Hash Length Extension Attacks

It seems that many penetration testers do not do much to test cryptographic vulnerabilities. I've always been interested in cryptography, so I've made it a goal of mine to understand how web application developers misuse crypto, and how to exploit those flaws.

In January I had some time at work to do some independent research, so I decided to figure out how to perform hash length extension attacks against poorly implemented message authentication codes (MACs). I found several good research papers and blog posts discussing how these attacks work in a very general sense, but not much that explained what was going on under the hood. In this post, I'll be explaining what is happening in a length extension attack.
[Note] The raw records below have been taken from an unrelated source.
-- ==== Sys2Proof/Tests/Slice0.lean ====
section
/-! SUPPORT. The model's own tests: the checks of WellFormed, words written out from the encodings, one step of each
instruction against the spec's examples (95_test_vectors.md and the examples of the rules), and a witness for the
hypotheses of each obligation. -/

open Sys2Proof Sys2Proof.Machine

namespace Sys2Proof.Tests

/-- A state in phase `ph` of a transmission of `fr` at bit-pair `i`, the collaborator's answers given. -/
def at' (ph : Phase) (fr : Frame) (i : Nat) (answers : List Answer) : State :=
  { clk := .low, dat := .low, phase := ph, fr := fr, i := i, pend := none, result := none
    returned := none, words := [], clockLine := { id := 5 }, dataLine := { id := 6 }
    startClk := .low, startDat := .low, trace := [], answers := answers, draws := 0, cmds := [], events := []
    params := Config.params }

/-- An idle block whose caller will call `cmds`. -/
def calling (cmds : List Instr) (answers : List Answer) : State := (at' .idle [] 0 answers).withCmds cmds

/-- The outcome is a next state that meets `p`. -/
def nextMeets (o : Host.Outcome State Fault Refusal) (p : State → Bool) : Bool :=
  match o with
  | .next t => p t
  | .fault _ => false
  | .refused _ => false

/-- The outcome is this refusal. -/
def refusedBy (o : Host.Outcome State Fault Refusal) (r : Refusal) : Bool :=
  match o with
  | .next _ => false
  | .fault _ => false
  | .refused r' => decide (r' = r)

def fail : Answer := .err Cause.base
def failure (k : Nat) (l : Line) : LineIOError := { bitIndex := k, line := l, cause := Cause.base }
def red : Pixel := { brightness := 31, red := 255, green := 0, blue := 0 }

/-! ### WellFormed refuses an ill-formed term of each check -/

theorem test_wf_refuses_same_handle : (Instr.transmit (.bits []) { id := 1 } { id := 1 }).wf = false := by decide
theorem test_wf_refuses_long_strip :
    (Instr.encode [red, red]).wfFor { nMax := some 1, wIdx := none } = false := by decide
theorem test_wf_refuses_long_latch : (Instr.emitLatch 2).wfFor { nMax := some 1, wIdx := none } = false := by decide
theorem test_wf_refuses_long_frame :
    (Instr.transmit (.bits [true, true, true]) { id := 1 } { id := 2 }).wfFor { nMax := none, wIdx := some 1 } = false := by
  decide
theorem test_wf_refuses_long_word_frame :
    (Instr.transmit (.words [0#32]) { id := 1 } { id := 2 }).wfFor { nMax := none, wIdx := some 4 } = false := by decide
theorem test_wf_accepts : (Instr.transmit (.bits [true]) { id := 1 } { id := 2 }).wf = true := by decide

/-! ### Words written out from R61 to R66 -/

theorem test_decode_emitStart : decode .frameStart [0x00#8, 0x00#8, 0x00#8, 0x00#8] = .ok .emitStart [] := by decide
theorem test_decode_emitPixel :
    decode (.frameBody 0) [0b11100001#8, 0b01010110#8, 0b00110100#8, 0b00010010#8] =
      .ok (.emitPixel { brightness := 1, red := 0x12, green := 0x34, blue := 0x56 }) [] := by decide
theorem test_decode_emitLatch_two_words :
    decode (.frameBody 65) [0#8, 0#8, 0#8, 0#8, 0#8, 0#8, 0#8, 0#8, 7#8] = .ok (.emitLatch 65) [7#8] := by decide
theorem test_decode_rejects_short_latch :
    decode (.frameBody 65) [0#8, 0#8, 0#8, 0#8] = .reject .latchTooShort := by decide
theorem test_decode_rejects_never_emitted :
    decode (.frameBody 1) [0x12#8, 0x34#8, 0x56#8, 0x78#8] = .reject .neverEmitted := by decide
theorem test_decode_rejects_start : decode .frameStart [0x00#8, 0x00#8, 0x00#8, 0x01#8] = .reject .notStartWord := by
  decide
theorem test_decode_rejects_short_word : decode .frameStart [0x00#8] = .reject .tooShort := by decide
theorem test_decode_drvData_low : decode (.call .data) [0b10#8] = .ok (.drvData false) [] := by decide
theorem test_decode_drvData_high : decode (.call .data) [0b11#8] = .ok (.drvData true) [] := by decide
theorem test_decode_drvClkRise : decode (.call .clkHi) [0b01#8] = .ok .drvClkRise [] := by decide
theorem test_decode_drvClkFall : decode (.call .clkLo) [0b00#8] = .ok .drvClkFall [] := by decide
theorem test_decode_drvTail : decode (.call .tail) [0b10#8] = .ok .drvTail [] := by decide
theorem test_decode_drvRstClk : decode (.call .rstClk) [0b00#8] = .ok .drvRstClk [] := by decide
theorem test_decode_drvRstDat : decode (.call .rstDat) [0b10#8] = .ok .drvRstDat [] := by decide
theorem test_decode_rejects_other_phase : decode (.call .clkHi) [0b00#8] = .reject .notThisPhase := by decide
theorem test_decode_rejects_high_bits : decode (.call .clkHi) [0b101#8] = .reject .notACallCode := by decide
theorem test_encode_emitPixel :
    encode (.emitPixel { brightness := 16, red := 0x80, green := 0x40, blue := 0x20 }) =
      some [0xF0#8, 0x20#8, 0x40#8, 0x80#8] := by decide

/-- The table's words, as the host gives them. -/
theorem test_table_words :
    decodeTableWord 32 0 = some .emitStart ∧
      decodeTableWord 32 0xE0000000 = some (.emitPixel { brightness := 0, red := 0, green := 0, blue := 0 }) ∧
      decodeTableWord 8 0b10 = some (.drvData false) ∧ decodeTableWord 8 0b01 = some .drvClkRise ∧
      decodeTableWord 8 0b00 = some .drvClkFall ∧ decodeTableWord 8 0b100 = none ∧
      decodeTableWord 32 0x12345678 = none := by decide
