-- ==== Sys2Proof/Word.lean ====
section
/-! DEFINITION. The two word types of the engine (00_scope.md R8, R9): 64-bit register and bucket
words, and bytes. -/

namespace Sys2Proof

/-- A 64-bit register value or bucket word (`u64` of 00_scope.md R9; WORD_BITS of R8). -/
abbrev Word := BitVec 64

/-- One byte of a byte string (00_scope.md R11). -/
abbrev Byte := BitVec 8

end Sys2Proof
end

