/-- Issue and then execute-and-commit, as two steps, end in the state that one transition on the idle
machine gives (10_state.md R45; 60_exceptions.md R240). -/
def Obligations.SplitStepsAgreeWithOneTransition : Prop :=
  ∀ (s : State) (i : Instr) (rest : List Event),
    s.agenda = .access (.w64 0x008 (encode i)) :: .engine :: rest → s.busy = false →
    ∃ t, step s = .next t ∧ t.busy = true ∧ t.done = false ∧
      step t = exec i { s with agenda := rest, draws := s.draws + 2 }

/-- The host statement `wait` (30_encoding.md R97). On an idle engine: one poll, which reads BUSY = 0. With a
word in flight, legal or not: a poll that reads BUSY = 1, the engine's turn, which commits (30_encoding.md R93;
60_exceptions.md R240), and a poll that reads BUSY = 0 and the values the commit left (A11). -/
def Obligations.WaitEndsAfterTheCommit : Prop :=
  ∀ (s : State) (rest : List Event), s.agenda = .wait :: rest →
    (s.inFlight = none → s.status.getLsbD 0 = false ∧
      step s = .next { s with
        agenda := rest, draws := s.draws + 1, hostSaw := .word s.status :: s.hostSaw }) ∧
    ∀ (f : InFlight) (v : State), s.inFlight = some f →
      v = { s with
        agenda := .wait :: rest, draws := s.draws + 2, hostSaw := .word s.status :: s.hostSaw } →
      ∃ t u, step s = .next t ∧ s.status.getLsbD 0 = true ∧ step t = .next u ∧
        (∀ i, decode f.word = .ok i → exec i v = .next u) ∧
        (∀ r, decode f.word = .error r → u = v.ended .illegalCommand false) ∧
        u.status.getLsbD 0 = false ∧
        step u = .next { u with
          agenda := rest, draws := u.draws + 1, hostSaw := .word u.status :: u.hostSaw }

/-- Every command completes: BUSY <- 0, DONE <- 1; no command writes an operand register, IRQ_EN or AWB,
and RESULT is 1 only after TEST or TESTBIT with code 0x00 (60_exceptions.md R240, R241; 10_state.md R28,
R29, R30, R31). -/
def Obligations.EveryCommandCompletes : Prop :=
  ∀ (i : Instr) (s : State), ∃ t, exec i s = .next t ∧
    t.busy = false ∧ t.done = true ∧ t.irq = s.doneIe ∧
    t.ops = s.ops ∧ t.doneIe = s.doneIe ∧ t.awb = s.awb ∧
    t.agenda = s.agenda ∧ t.hostSaw = s.hostSaw ∧ t.draws = s.draws ∧
    (t.result = true → t.err = .ok ∧ (i = .test ∨ i = .testbit)) ∧
    (t.outLen ≠ s.outLen → i = .serialize) ∧
    (t.buf ≠ s.buf → i = .serialize) ∧
    (t.bv ≠ s.bv → i ∈ [.construct, .add, .deserialize, .setbit]) ∧
    (t.fa ≠ s.fa → i ∈ [.constructFixed, .add, .loadFixed]) ∧
    (t.ctx ≠ s.ctx → i = .add ∨ replacesFilter i = true)

/-- 60_exceptions.md R242: a command that raises any error changes STATUS alone. -/
def Obligations.FailingCommandsChangeOnlyStatus : Prop :=
  ∀ (i : Instr) (s t : State), exec i s = .next t → t.err ≠ .ok → t = s.ended t.err false

/-- 60_exceptions.md R230: the codes of STATUS.ERR, and which command raises which. -/
def Obligations.ErrorCodesAndWhoRaisesThem : Prop :=
  ErrorCode.code .ok = 0x00 ∧ ErrorCode.code .invalidParameter = 0x01 ∧
  ErrorCode.code .hashMismatch = 0x02 ∧ ErrorCode.code .truncatedData = 0x03 ∧
  ErrorCode.code .sizeMismatch = 0x04 ∧ ErrorCode.code .illegalCommand = 0x10 ∧
  ErrorCode.code .noFilter = 0x11 ∧ ErrorCode.code .wrongMode = 0x12 ∧
  ErrorCode.code .bufferRange = 0x13 ∧ ErrorCode.code .capacityExceeded = 0x14 ∧
  ErrorCode.code .zeroCapacity = 0x15 ∧
  (∀ (s t : State) (i : Instr), exec i s = .next t → i ∈ t.err.raisedBy) ∧
  (∀ (s : State) (f : InFlight) (r : Illegal), s.engineNext → s.inFlight = some f →
    decode f.word = .error r →
    ∃ t, step s = .next t ∧ t.err = .illegalCommand)

/-- A command reads only the operand registers its row of 30_encoding.md R99 marks. -/
def Obligations.OnlyMarkedOperandsAreRead : Prop :=
  ∀ (i : Instr) (s : State) (f g : InFlight), readsSame i f.ops g.ops →
    exec i { s with inFlight := some f } = exec i { s with inFlight := some g }

/-- 10_state.md R32: a command in flight uses the operands latched at its issue; what the operand registers
hold meanwhile changes nothing but themselves. -/
def Obligations.LatchedOperandsAreUsed : Prop :=
  ∀ (i : Instr) (s t : State) (f : InFlight) (o : Operands), s.inFlight = some f →
    exec i s = .next t → exec i { s with ops := o } = .next { t with ops := o }

/-! ## Construction and discard -/

/-- 42_filter_core.md R150, R151: CONSTRUCT, its errors in order and its effect. -/
def Obligations.ConstructFollowsItsRule : Prop :=
  decode 0x0000000000000001#64 = .ok .construct ∧
  ∀ s : State,
    (s.operands.argK = 0 ∨ 256 ≤ s.operands.argK.toNat →
      exec .construct s = .next (s.ended .invalidParameter false)) ∧
    (s.operands.argK ≠ 0 → s.operands.argK.toNat < 256 → s.operands.argM = 0 →
      exec .construct s = .next (s.ended .invalidParameter false)) ∧
    (s.operands.argK ≠ 0 → s.operands.argK.toNat < 256 →
      Config.params.mMax < s.operands.argM.toNat →
      exec .construct s = .next (s.ended .capacityExceeded false)) ∧
    (s.operands.argK ≠ 0 → s.operands.argK.toNat < 256 → s.operands.argM ≠ 0 →
      s.operands.argM.toNat ≤ Config.params.mMax →
      ∃ bv', exec .construct s =
          .next ({ s with ctx := ⟨.gen, s.operands.argM, s.operands.argK, 0⟩, bv := bv' }.ended
            .ok false) ∧
        ∀ w, Buckets.read bv' w =
          if w < (s.operands.argM.toNat + 63) / 64 then 0 else Buckets.read s.bv w)
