-- ==== Sys2Proof/Tests/Slice0.lean ====
section
/-! SUPPORT. Tests and witnesses. Expected values come from spec/95_test_vectors.md (each test names its
vector), with that file's own parameters: the stub hash H_X, P_ROUND_WIDTH 8, M_MAX 4096, BUF_BYTES 4096. Each
witness shows states and operands that meet the hypotheses of the statement it names, clause by clause. -/

namespace Sys2Proof.Tests

open Sys2Proof.Machine Sys2Proof.Laws

/-! ## Well-formedness and decoding -/

/-- An ill-formed word for each check: bit 8 set; opcodes outside the table. -/
theorem test_wellFormed_smoke :
    CommandWord.reservedZero ⟨1, 0x03⟩ = false ∧ CommandWord.wellFormed ⟨1, 0x03⟩ = false ∧
    CommandWord.opcodeAssigned ⟨0, 0x0A⟩ = false ∧ CommandWord.wellFormed ⟨0, 0x0A⟩ = false ∧
    CommandWord.opcodeAssigned ⟨0, 0x00⟩ = false ∧ CommandWord.wellFormed ⟨0, 0x0F⟩ = true := by
  decide

/-- 30_encoding.md R92: each row's word, written out; V-ENC-1 and V-ENC-2 among them. -/
theorem test_decode_table :
    decode 0x0000000000000001 = .ok .construct ∧ decode 0x0000000000000002 = .ok .constructFixed ∧
    decode 0x0000000000000003 = .ok .add ∧ decode 0x0000000000000004 = .ok .test ∧
    decode 0x0000000000000005 = .ok .serialize ∧ decode 0x0000000000000006 = .ok .deserialize ∧
    decode 0x0000000000000007 = .ok .loadFixed ∧ decode 0x0000000000000008 = .ok .setbit ∧
    decode 0x0000000000000009 = .ok .testbit ∧ decode 0x000000000000000F = .ok .discard := by decide

/-- V-ENC-3 to V-ENC-9. -/
theorem test_decode_illegal :
    decode 0x0000000000000000 = .error .unassignedOpcode ∧
    decode 0x000000000000000A = .error .unassignedOpcode ∧
    decode 0x000000000000000E = .error .unassignedOpcode ∧
    decode 0x0000000000000010 = .error .unassignedOpcode ∧
    decode 0x00000000000000FF = .error .unassignedOpcode ∧
    decode 0x0000000000000103 = .error .reservedBits ∧
    decode 0x8000000000000004 = .error .reservedBits := by decide

/-- The rows' words as the table numbers their bits. -/
theorem test_decodeTableWord :
    decodeTableWord 64 0x0F = some .discard ∧ decodeTableWord 8 0x03 = some .add ∧
    decodeTableWord 64 0x103 = none := by decide

/-! ## The part of spec/95_test_vectors.md §1 -/

/-- XOR of a byte string into the first bytes of another. -/
def xorInto : List Byte → List Byte → List Byte
  | a :: s, b :: t => (a ^^^ b) :: xorInto s t
  | s, [] => s
  | [], _ => []

/-- XOR of the 32-byte blocks of a string, `fuel` blocks at most. -/
def fold32 : Nat → List Byte → List Byte → List Byte
  | 0, acc, _ => acc
  | n + 1, acc, x => if x.isEmpty then acc else fold32 n (xorInto acc (x.take 32)) (x.drop 32)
Message Authentication Codes 101

Message authentication codes (MACs) are a way to verify the authenticity of a message. In the more naive implementation of a MAC, the server has a secret key that it concatenates with a message, and then hashes the combination with an algorithm such as MD5 or SHA1. Take for example, an application that is designed to give a user the ability to download specific files, so long as the user has authorization to do so. The site may create a MAC for the filename like this:

def create_mac(key, fileName)  
    return Digest::SHA1.hexdigest(key + fileName)
end

The resulting URL might look something like:

http://example.com/download?file=report.pdf&mac=563162c9c71a17367d44c165b84b85ab59d036f9

When a user sends the request to download a file, the following function is executed:

def verify_mac(key, fileName, userMac)  
    validMac = create_mac(key, filename)
    if (validMac == userMac) do
        initiateDownload()
    else
        displayError()
    end
end

With this code, the server should only call initiateDownload if the user has not tampered with the filename... or so the theory goes. In reality, this method of creating a MAC leaves the site vulnerable to an attack where an attacker can append their own content to the end of the file parameter.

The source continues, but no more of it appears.